*** TASK MATERIAL Section Begins ***
-- ==== Sys2Proof/Machine/Dispatch.lean ====
section
/-! DEFINITION. exec: one arm for each constructor of Instr, each one direct call of its meaning. -/

namespace Sys2Proof.Machine

open Sys2Proof

def exec (i : Instr) (s : State) : Host.Outcome State Fault Refusal :=
  match i with
  -- immediate commands
  | .ack a => Sys2Proof.Machine.execAck a s
  | .wildcardQuery => Sys2Proof.Machine.execWildcardQuery s
  | .identify a => Sys2Proof.Machine.execIdentify a s
  | .metadata a ext => Sys2Proof.Machine.execMetadata a ext s
  | .changeAddress a b => Sys2Proof.Machine.execChangeAddress a b s
  -- measurement commands
  | .measure a => Sys2Proof.Machine.execMeasure a s
  | .measureIdx a d => Sys2Proof.Machine.execMeasureIdx a d s
  | .measureCrc a => Sys2Proof.Machine.execMeasureCrc a s
  | .concurrent a => Sys2Proof.Machine.execConcurrent a s
  | .concurrentIdx a d => Sys2Proof.Machine.execConcurrentIdx a d s
  | .verify a => Sys2Proof.Machine.execVerify a s
  -- data requests
  | .data a d => Sys2Proof.Machine.execData a d s
  | .byteData a d => Sys2Proof.Machine.execByteData a d s
  -- measurement commands again, in the table's order
  | .continuous a d => Sys2Proof.Machine.execContinuous a d s
  | .highVolumeA a => Sys2Proof.Machine.execHighVolumeA a s
  | .highVolumeB a => Sys2Proof.Machine.execHighVolumeB a s
  -- extended commands and pass-through
  | .extM a ext => Sys2Proof.Machine.execExtM a ext s
  | .extU a ext => Sys2Proof.Machine.execExtU a ext s
  | .passEnter a => Sys2Proof.Machine.execPassEnter a s
  | .exitToken => Sys2Proof.Machine.execExitToken s
  | .unknown text ovf => Sys2Proof.Machine.execUnknown text ovf s
  -- the Line Synchronizer
  | .onEdge ts lvl => Sys2Proof.Machine.execOnEdge ts lvl s
  | .breakDetected => Sys2Proof.Machine.execBreakDetected s
  | .markDetected => Sys2Proof.Machine.execMarkDetected s
  | .resetDetectionFlags => Sys2Proof.Machine.execResetDetectionFlags s

end Sys2Proof.Machine
end

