-- ==== Sys2Proof/Machine/Step.lean ====
section
/-! DEFINITION. One step of the machine: one atomic step of one agent (00_scope.md R15). -/

namespace Sys2Proof.Machine

open Sys2Proof

/-- One step: the agent that the inputs name moves (log 5). -/
def step (s : State) : Host.Outcome State Fault Refusal := stepInputs s

/-- The state with a table word stored where the next step fetches its instruction (log 13, log 14). -/
def State.withFetchWord (s : State) (nbits w : Nat) : State := placeTableWord nbits w s

end Sys2Proof.Machine
end

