-- ==== Sys2Proof/Machine/Core.lean ====
section
/-! DEFINITION. The machine behind the host's interface. -/

def Sys2Proof.core : Host.Core :=
  { State := Sys2Proof.Machine.State, Fault := Sys2Proof.Machine.Fault,
    Refusal := Sys2Proof.Machine.Refusal, step := Sys2Proof.Machine.step,
    reset := Sys2Proof.Machine.State.reset }
end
*** TASK MATERIAL Section Ends ***
▸ TASK REQUIREMENTS
Filter the entries above down to the lines that contain the word "Outcome".

▸ WORKED SOLUTION
def exec (i : Instr) (s : State) : Host.Outcome State Fault Refusal :=
def step (s : State) : Host.Outcome State Fault Refusal := stepInputs s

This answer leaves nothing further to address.